Store Inventory
| Store | Path | Purpose |
|---|---|---|
| Main relational state | data/samaritan.db | Conversations, messages, feedback, projects, recommendation events |
| Lexical index | data/samaritan_fts.db | FTS5/BM25 retrieval index for chunk text |
| Vector store | data/chroma/ | Embeddings + chunk metadata, namespace-scoped |
| Related-source cache | data/samaritan_connections.db | Cached source-to-source similarity links |
| Learnings | data/samaritan.db | Extracted concepts, tools, code snippets per source (tables: learnings, learning_concepts, learning_tools, learning_code_snippets) |
| Eval artifacts | data/eval/results/*.json | Eval run outputs and comparisons |
Runtime Roles
samaritan.db
System-of-record SQL store for user-facing state:
- conversation timeline
- message provenance fields
- chat feedback rows
- project records
- usage/cost telemetry rows
samaritan_fts.db
Lexical search companion to vector retrieval.
- stores chunk text + lightweight metadata keys
- queried for exact-term and sparse-match recall
data/chroma/
Namespace collections for semantic retrieval.
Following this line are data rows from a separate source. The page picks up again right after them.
-- ==== Sys2Proof/Certificates/Slice0/Obligations.lean ====
section
/-! DEFINITION. The statements for the provers. Each docstring names the rules of spec/ it rests on. -/

open Sys2Proof Sys2Proof.Machine

/-- After reset: the vector, the MSR, no System Reset or Machine Check request, and the invariant. The state after reset,
as far as 70_reset_and_hazards.md R790 and R791 and the reference parameters (logs 1, 3) fix it. The invariant of
`InvariantKept` holds after reset. Rests on the reset values of logs 2 and 3. -/
def Obligations.ResetState : Prop :=
  (State.reset.pc = 0xFFF00100 ∧ State.reset.msr = 0x40 ∧ State.reset.msrBit msrIP = true ∧
     State.reset.msrBit msrLE = false ∧ State.reset.msrBit msrPR = false ∧ State.reset.msrBit msrEE = false ∧
     State.reset.msrBit msrFP = false ∧ State.reset.msrBit msrIR = false ∧ State.reset.msrBit msrDR = false ∧
     State.reset.checkstop = false ∧ State.reset.sresetReq = false ∧ State.reset.mcheckReq = false) ∧
  (State.reset.Inv ∧ (State.resetWith Config.reference32).Inv)

/-- A step runs the decoded instruction. R782 steps (7) to (10), R102 and R200: what a step does when nothing
interrupts it. What Floating-Point Assist and Trace add is in `TraceAndAssist`. -/
def Obligations.StepRunsDecoded : Prop :=
  ∀ s : State,
    let s0 := { s with lastInterrupt := none }
    let after (r : Result) : Result := match r with | .next t => .next (environment t) | o => o
    s.checkstop = false → s.sresetReq = false → s.mcheckReq = false → s.fpEnabledException = false →
    (s.extPending && s.msrBit msrEE) = false → (s.decPending && s.msrBit msrEE) = false → s.msrBit msrPOW = false →
    (∀ real i, fetchReal s = .ok real → decodeBytes (s.mem.readAll (wordAddresses real)) = .instr i →
      step s = after (withTrace i s0 (withAssist i s0 (exec i s0)))) ∧
    (∀ real i, fetchReal s = .ok real → decodeBytes (s.mem.readAll (wordAddresses real)) = .reservedBits i →
      step s = after (reservedBitsForm i s0)) ∧
    (∀ real r, fetchReal s = .ok real → decodeBytes (s.mem.readAll (wordAddresses real)) = .rejected r →
      step s = .next (environment (takeInterrupt (.program .illegal) s0))) ∧
    (∀ status, fetchReal s = .error status →
      step s = .next (environment (takeInterrupt (.instructionStorage status) s0)))

/-- A fetch reads pc, or pc XOR 4 in Little-Endian mode, through translation where that is on, and finds a word placed
there. R102: the fetch in both Endian modes. R131 and R714: what a failed translation, or a direct-store segment, reports in
SRR1. The host's way of placing an instruction (log 6) puts the word where R102 fetches it, in the byte order of
R102; with relocation on, where the placed word is not itself part of a table that moves the fetch (log 8). -/
def Obligations.Fetch : Prop :=
  (∀ s : State, s.msrBit msrIR = false →
     let a := if s.msrBit msrLE then s.codeAddress s.pc ^^^ 4 else s.codeAddress s.pc
     fetchReal s = .ok a ∧
     fetchDecode s =
       .ok (decode (s.mem.read a ++ s.mem.read (a + 1) ++ s.mem.read (a + 2) ++ s.mem.read (a + 3)))) ∧
  (∀ s : State, s.msrBit msrIR = true →
     let a := if s.msrBit msrLE then s.codeAddress s.pc ^^^ 4 else s.codeAddress s.pc
     let stopped (bits : Dword) : Prop :=
       fetchReal s = .error bits ∧ fetchDecode s = .error bits ∧
         (takeInterrupt (.instructionStorage bits) s).srr1 = s.narrow (bits ||| (s.msr &&& ~~~ 0x783F0000))
     (∀ real attrs, translate s .ifetch a = .ok (real, attrs) →
       (attrs.directStore = false →
         fetchReal s = .ok real ∧
         fetchDecode s =
           .ok (decode
             (s.mem.read real ++ s.mem.read (real + 1) ++ s.mem.read (real + 2) ++ s.mem.read (real + 3)))) ∧
       (attrs.directStore = true → stopped 0x10000000)) ∧
     (∀ f, translate s .ifetch a = .error f →
       stopped ((if f.notFound then 0x40000000 else 0) ||| (if f.directStore then 0x10000000 else 0) |||
         (if f.protection then 0x08000000 else 0) ||| (if f.segmentMiss then 0x00200000 else 0)))) ∧
  (∀ (s : State) (real : Dword) (w : Word), s.mem.wf = true → fetchReal s = .ok real →
     s.msrBit msrIR = false ∨ fetchReal (s.withFetchWord 32 w.toNat) = .ok real →
     fetchDecode (s.withFetchWord 32 w.toNat) = .ok (decode w) ∧
     { s.withFetchWord 32 w.toNat with mem := s.mem } = s ∧
     ∀ a, a ∉ wordAddresses real → (s.withFetchWord 32 w.toNat).mem.read a = s.mem.read a)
- ingestion writes deterministic chunk IDs and metadata
- retrieval reads vectors + metadata for candidate generation
samaritan_connections.db
Performance cache, not source of truth.
- related-source edges can be recomputed
- invalidated after ingestion/deletion events
Consistency Model
Samaritan writes to multiple stores during ingestion (Chroma + FTS + learnings). These writes are coordinated by application flow, not multi-store transactions. Operationally:- ingestion completion implies indexes are expected to be query-ready
- temporary drift is possible during in-flight operations
- cache invalidation keeps retrieval paths aligned after updates
Durability
Persists across restart:- SQLite files
- Chroma storage
- eval JSON artifacts
- retriever object cache
- circuit-breaker runtime state
Deployment Note
Persist/mount the entiredata/ directory in non-ephemeral environments.
If data/ is lost, chat history, retrieval indexes, and local artifacts are lost.